Chi è sceso in piazza in questi giorni per protestare contro i raid di Gerusalemme nella Striscia di Gaza si identifica sempre più con il movimento verde. E il 20 ottobre i palestinesi hanno rinnovato i consigli locali e Fatah ha sì vinto nella metà delle 93 città in cui si è votato, ma ha perso in cinque delle undici città più importanti

Il settimo giorno potrebbe essere quello della tregua. Dopo ore di trattative, Israele e Hamas sarebbero ad un passo dal cessate il fuoco. Gli annunci si sono susseguiti per tutto il pomeriggio. Poco dopo le 17 fonti egiziane annunciavano che la tregua sarebbe stata ufficializzata per le 20 ore italiane e sarebbe entrata in vigore alla mezzanotte locale (le 23 in Italia). Poco dopo Israele smorzava gli entusiasmi: la tregua “non è ancora finalizzata”, “la palla è ancora in gioco”, spiegava alla Cnn un portavoce del governo israeliano, secondo cui prima di sottoscrivere qualsiasi accordo Gerusalemme vuole 24 ore senza il lancio di razzi dalla Striscia di Gaza. Una manciata di minuti più tardi la nuova conferma: la tv israeliana Canale 2 annunciava il cessate il fuoco per le 21 ore locali. Mentre il bilancio delle vittime a 7 giorni dall’inizio dell’operazione “Pilastro di Difesa” è salito oltre quota 130, ora i negoziati sono ancora in corso, ma le due parti sono più vicine. Grazie alla trattativa portata avanti, da parte palestinese, da Khaled Meshaal, capo di Hamas, che in questi giorni si è ritagliata giocoforza un inedito ruolo di interlocutore dell’Occidente.
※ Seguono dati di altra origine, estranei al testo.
-- ==== Sys2Proof/Certificates/Slice0/Obligations.lean ====
section
/-! DEFINITION. Statements for the provers, from the numbered rules of spec/. Each docstring names the rule it formalises. -/

open Sys2Proof Sys2Proof.Machine

/-! ## Reset -/

/-- R250, R253: after reset STATUS = UNINIT and ERR = 0x00, and nothing has been sent either way. -/
def Obligations.ResetIsUninitWithoutError : Prop :=
  State.reset.status = .uninit ∧ State.reset.err = 0x00#8 ∧ State.reset.stream = [] ∧ State.reset.sent = []

/-- R251: the registers R250 leaves unspecified are never observable: two UNINIT states that agree on ERR, the stream and the
responses, and differ in VAR, H, BUF, BUFLEN and LEN in any way, show the host the same after every number of steps. So no
claim about responses rests on the values log entry 5 chose. (The spec marks R251 as derived from R250, R103, R104, R224.) -/
def Obligations.UnspecifiedResetValuesAreNeverObserved : Prop :=
  ∀ s t : State, s.status = .uninit → t.status = .uninit → s.err = t.err → s.stream = t.stream → s.sent = t.sent →
    ∀ k : Nat, observe (Host.Core.run core k s) = observe (Host.Core.run core k t)

/-- R35, R251: what the host cannot tell apart stays so: if two states differ only in registers no rule reads (all of them
outside ACTIVE, BUF at BUFLEN and above in ACTIVE), a step of one answers a next state exactly when a step of the other does,
and the next states differ only so. -/
def Obligations.UnreadRegistersStayUnread : Prop :=
  ∀ s t : State, s.SameToHost t →
    (∀ s', step s = .next s' → ∃ t', step t = .next t' ∧ s'.SameToHost t') ∧
    (∀ r, step s = .fault r → step t = .fault r)

/-! ## The command stream and its encoding -/

/-- R80, R82 to R85: decoding the encoding of a well-formed command gives it back with every operand, and leaves the bytes
after it. -/
def Obligations.DecodeOfEncodeGivesTheCommand : Prop :=
  ∀ (i : Instr) (rest : List Byte), i.wellFormed = true → decodeStream (encode i ++ rest) = .command i rest

/-- R80, R87, R90: a command is decoded from its own encoding and from nothing else. -/
def Obligations.OnlyItsEncodingDecodesToACommand : Prop :=
  ∀ (bytes rest : List Byte) (i : Instr), decodeStream bytes = .command i rest →
    i.wellFormed = true ∧ bytes = encode i ++ rest

/-- R82 to R84, R86, R87: every word is one of the three commands by the table's match and mask, with VAR = word[1:0] and N =
word[27:0], or it is illegal. -/
def Obligations.WordsDecodeByMatchAndMask : Prop :=
  ∀ w : CommandWord,
    ((∃ v, decodeWord w = .init v) ↔ w &&& 0xFFFFFFFC#32 = 0x10000000#32) ∧
    ((∃ n, decodeWord w = .input n) ↔ w &&& 0xF0000000#32 = 0x20000000#32) ∧
    (decodeWord w = .hash ↔ w &&& 0xFFFFFFFF#32 = 0x30000000#32) ∧
    (∀ v, decodeWord w = .init v → v.code.toNat = w.toNat % 4) ∧
    (∀ n, decodeWord w = .input n → n.toNat = w.toNat % 2 ^ 28)

/-- R87: a word is illegal exactly when OP is none of 1, 2, 3, or an INIT word has a nonzero bit in [27:2], or a HASH word
has a nonzero bit in [27:0]; the decoder names which. -/
def Obligations.IllegalWordsAreNamed : Prop :=
  ∀ w : CommandWord,
    (decodeWord w = .illegal .unknownOp ↔ w.toNat / 2 ^ 28 = 0 ∨ 4 ≤ w.toNat / 2 ^ 28) ∧
    (decodeWord w = .illegal .initReservedBits ↔ w.toNat / 2 ^ 28 = 1 ∧ w.toNat / 4 % 2 ^ 26 ≠ 0) ∧
    (decodeWord w = .illegal .hashReservedBits ↔ w.toNat / 2 ^ 28 = 3 ∧ w.toNat % 2 ^ 28 ≠ 0)

/-- R82 to R84: words written out from the encoding tables. -/
def Obligations.WrittenOutWordsDecode : Prop :=
  decodeWord 0b00010000000000000000000000000010#32 = .init .sha384 ∧
  decodeWord 0b00100000000000000000000001000000#32 = .input 64#28 ∧
  decodeWord 0b00110000000000000000000000000000#32 = .hash ∧
  decodeWord 0b00010000000000000000000000000100#32 = .illegal .initReservedBits ∧
  decodeWord 0b01000000000000000000000000000000#32 = .illegal .unknownOp

/-- Placing an opcode-table word at the head of the stream makes the next step run the decoded instruction, in any state (log
entry 9). -/
def Obligations.PlacedTableWordRuns : Prop :=
  ∀ (s : State) (nbits w : Nat) (i : Instr), decodeTableWord nbits w = some i → step (s.withFetchWord nbits w) = exec i s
Il primo a parlare di tregua era stato il presidente egiziano Mohamed Morsi: “L’assurda aggressione israeliana contro Gaza terminerà oggi”, spiegava il leader del Fratelli musulmani nel primo pomeriggio. La macchina della diplomazia non si è mai fermata: tre i colloqui telefonici tra Morsi e Barack Obama, con il presidente degli Stati Uniti che ha seguito da lontano l’intera trattativa, mentre Hillary Clinton è attesa a Tel Aviv in serata per incontrare il premier israeliano Netanyahu, prima di recarsi nei Territori Palestinesi e in Egitto. I paesi musulmani hanno fatto nuovamente blocco. Il Ministero degli Esteri iraniano ha ribadito che Israele è il solo responsabile del conflitto in corso e dovrebbe essere processato per ‘crimini di guerra’. E contro Tel Aviv si è schierata nuovamente anche la Turchia: il premier Tayyip Erdogan ha ribadito che Gerusalemme ha messo in atto una ‘pulizia etnica’ nei confronti dei palestinesi.
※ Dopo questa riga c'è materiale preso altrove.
-- ==== Sys2Proof/Laws/State.lean ====
section
/-! SUPPORT. What each update of State leaves in each field, once, so that no later proof unfolds a record update. -/

namespace Sys2Proof.Machine

/-! ### respond -/

@[simp] theorem respond_var (c : Byte) (d : List Byte) (s : State) : (respond c d s).var = s.var := rfl
@[simp] theorem respond_status (c : Byte) (d : List Byte) (s : State) : (respond c d s).status = s.status := rfl
@[simp] theorem respond_err (c : Byte) (d : List Byte) (s : State) : (respond c d s).err = s.err := rfl
@[simp] theorem respond_h (c : Byte) (d : List Byte) (s : State) : (respond c d s).h = s.h := rfl
@[simp] theorem respond_buf (c : Byte) (d : List Byte) (s : State) : (respond c d s).buf = s.buf := rfl
@[simp] theorem respond_bufLen (c : Byte) (d : List Byte) (s : State) : (respond c d s).bufLen = s.bufLen := rfl
@[simp] theorem respond_len (c : Byte) (d : List Byte) (s : State) : (respond c d s).len = s.len := rfl
@[simp] theorem respond_stream (c : Byte) (d : List Byte) (s : State) : (respond c d s).stream = s.stream := rfl
@[simp] theorem respond_sent (c : Byte) (d : List Byte) (s : State) :
    (respond c d s).sent = s.sent ++ [{ code := c, digest := d }] := rfl

/-! ### raiseError (the fault entry) -/

@[simp] theorem raiseError_var (e : EngineError) (s : State) : (raiseError e s).var = s.var := rfl
@[simp] theorem raiseError_status (e : EngineError) (s : State) : (raiseError e s).status = .faulted := rfl
@[simp] theorem raiseError_err (e : EngineError) (s : State) : (raiseError e s).err = errAfter e s := rfl
@[simp] theorem raiseError_h (e : EngineError) (s : State) : (raiseError e s).h = s.h := rfl
@[simp] theorem raiseError_buf (e : EngineError) (s : State) : (raiseError e s).buf = s.buf := rfl
@[simp] theorem raiseError_bufLen (e : EngineError) (s : State) : (raiseError e s).bufLen = s.bufLen := rfl
@[simp] theorem raiseError_len (e : EngineError) (s : State) : (raiseError e s).len = s.len := rfl
@[simp] theorem raiseError_stream (e : EngineError) (s : State) : (raiseError e s).stream = s.stream := rfl
@[simp] theorem raiseError_sent (e : EngineError) (s : State) :
    (raiseError e s).sent = s.sent ++ [{ code := e.code, digest := [] }] := rfl

/-! ### pushByte -/

@[simp] theorem pushByte_var (x : Byte) (s : State) : (pushByte x s).var = s.var := rfl
@[simp] theorem pushByte_status (x : Byte) (s : State) : (pushByte x s).status = s.status := rfl
@[simp] theorem pushByte_err (x : Byte) (s : State) : (pushByte x s).err = s.err := rfl
@[simp] theorem pushByte_h (x : Byte) (s : State) : (pushByte x s).h = s.h := rfl
@[simp] theorem pushByte_buf (x : Byte) (s : State) :
    (pushByte x s).buf = s.buf.setIfInBounds s.bufLen.toNat x := rfl
@[simp] theorem pushByte_bufLen (x : Byte) (s : State) : (pushByte x s).bufLen = s.bufLen + 1#8 := rfl
@[simp] theorem pushByte_len (x : Byte) (s : State) : (pushByte x s).len = s.len := rfl
@[simp] theorem pushByte_stream (x : Byte) (s : State) : (pushByte x s).stream = s.stream := rfl
@[simp] theorem pushByte_sent (x : Byte) (s : State) : (pushByte x s).sent = s.sent := rfl

/-! ### countBytes -/

@[simp] theorem countBytes_var (n : Nat) (s : State) : (countBytes n s).var = s.var := rfl
@[simp] theorem countBytes_status (n : Nat) (s : State) : (countBytes n s).status = s.status := rfl
@[simp] theorem countBytes_err (n : Nat) (s : State) : (countBytes n s).err = s.err := rfl
@[simp] theorem countBytes_h (n : Nat) (s : State) : (countBytes n s).h = s.h := rfl
@[simp] theorem countBytes_buf (n : Nat) (s : State) : (countBytes n s).buf = s.buf := rfl
@[simp] theorem countBytes_bufLen (n : Nat) (s : State) : (countBytes n s).bufLen = s.bufLen := rfl
@[simp] theorem countBytes_len (n : Nat) (s : State) :
    (countBytes n s).len = BitVec.ofNat 128 (s.len.toNat + 8 * n) := rfl
@[simp] theorem countBytes_stream (n : Nat) (s : State) : (countBytes n s).stream = s.stream := rfl
@[simp] theorem countBytes_sent (n : Nat) (s : State) : (countBytes n s).sent = s.sent := rfl

/-! ### consumeTo, placeAtHead and receive: only the stream changes -/

@[simp] theorem consumeTo_var (r : List Byte) (s : State) : (consumeTo r s).var = s.var := rfl
@[simp] theorem consumeTo_status (r : List Byte) (s : State) : (consumeTo r s).status = s.status := rfl
@[simp] theorem consumeTo_err (r : List Byte) (s : State) : (consumeTo r s).err = s.err := rfl
@[simp] theorem consumeTo_h (r : List Byte) (s : State) : (consumeTo r s).h = s.h := rfl
@[simp] theorem consumeTo_buf (r : List Byte) (s : State) : (consumeTo r s).buf = s.buf := rfl
@[simp] theorem consumeTo_bufLen (r : List Byte) (s : State) : (consumeTo r s).bufLen = s.bufLen := rfl
@[simp] theorem consumeTo_len (r : List Byte) (s : State) : (consumeTo r s).len = s.len := rfl
@[simp] theorem consumeTo_stream (r : List Byte) (s : State) : (consumeTo r s).stream = r := rfl
@[simp] theorem consumeTo_sent (r : List Byte) (s : State) : (consumeTo r s).sent = s.sent := rfl
@[simp] theorem consumeTo_placeAtHead (r : List Byte) (s : State) :
    consumeTo s.stream (placeAtHead r s) = s := rfl
@[simp] theorem placeAtHead_stream (r : List Byte) (s : State) : (placeAtHead r s).stream = r ++ s.stream := rfl
@[simp] theorem receive_stream (r : List Byte) (s : State) : (s.receive r).stream = s.stream ++ r := rfl
@[simp] theorem consumeTo_receive (r q : List Byte) (s : State) :
    consumeTo q (s.receive r) = consumeTo q s := rfl

/-! ### pending: only BUF and BUFLEN matter -/

@[simp] theorem bufBlock_eq (s : State) : bufBlock s = s.buf.toList.take s.var.blockBytes := rfl

end Sys2Proof.Machine
end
La tregua sembra vicina, ma quella di oggi è stata una nuova giornata di violenza. Un’ora dopo l’annuncio di Morsi, l’esercito israeliano ordinava una nuova evacuazione della zona sud di Gaza City: l’Israel Air Force riprendeva i bombardamenti, uccidendo nove palestinesi, con i raid che sono continuati anche in serata. Anche Hamas tornava a colpire. Nelle stesse ore in cui il governo israeliano decideva per la sospensione dell’invasione di terra, un razzo da Gaza è caduto nei pressi di Gerusalemme, senza fare vittime. Mentre un proiettile di mortaio ha raggiunto un kibbutz vicino alla Striscia, uccidendo un militare e portando a 5 il numero delle vittime israeliane. “Abbiamo impartito al nemico sionista una lezione che non dimenticherà mai”, hanno fatto sapere fonti di Hamas, aggiungendo che il cessate il fuoco sarebbe “una vittoria di Hamas e delle Brigate Qassam“, il suo braccio militare.

Sul fronte interno, è di certo una vittoria: in Palestina tra Hamas e Fatah il baricentro si sta spostando, le proteste scoppiate nelle ultime ore in tutto il West Bank lo dimostrano. I palestinesi che nei Territori Occupati sono scesi in piazza in questi giorni per protestare contro i raid di Israele su Gaza si identificano sempre di più con Hamas. A Ramallah gli altoparlanti montati fuori dai negozi diffondevano tutti la stessa canzone: “Non lasciare che il Sionista dorma sonni tranquilli. Non vogliamo accordi né soluzioni. Palestinesi, siatene orgogliosi”. In centinaia, sventolando le bandiere verdi del movimento, per l’ennesima volta hanno sfidato l’esercito israeliano in varie città, da Hebron, dove l’Idf ha aperto il fuoco e ha ucciso due persone, a Gerusalemme Est, dove gli arresti sono stati decine. “Non siamo più soltanto rifugiati senza speranza – ha spiegato all’Economist Mahmoud, negoziante di Saladin Street, felice per i razzi sparati da Gaza verso Tel Aviv – dopo anni di inerzia, ora ci stiamo muovendo come se avessimo un esercito tutto nostro”.

Uno scollamento fotografato anche dai risultati delle elezioni municipali di fine ottobre. A sei anni dall’ultima chiamata alle urne, il 20 ottobre i palestinesi hanno rinnovato i consigli locali e Fatah ha sì vinto nella metà delle 93 città in cui si è votato, ma ha perso in cinque delle undici città più importanti, tra cui Jenin, Nablus e persino Ramallah, capitale e sede operativa dell’Anp. Inoltre in altri 14 centri la vittoria è arrivata solo a suon di alleanze. Le ultime trattative, poi, sembrano aver tracciato uno spartiacque. Anche se il 29 novembre al Palazzo di Vetro per chiedere all’Onu lo status di osservatore speciale per l’intera Palestina, Gaza compresa, andrà Abu Mazen, presidente dell’Anp, in questi giorni al tavolo della pace è seduto Khaled Meshaal, capo di Hamas.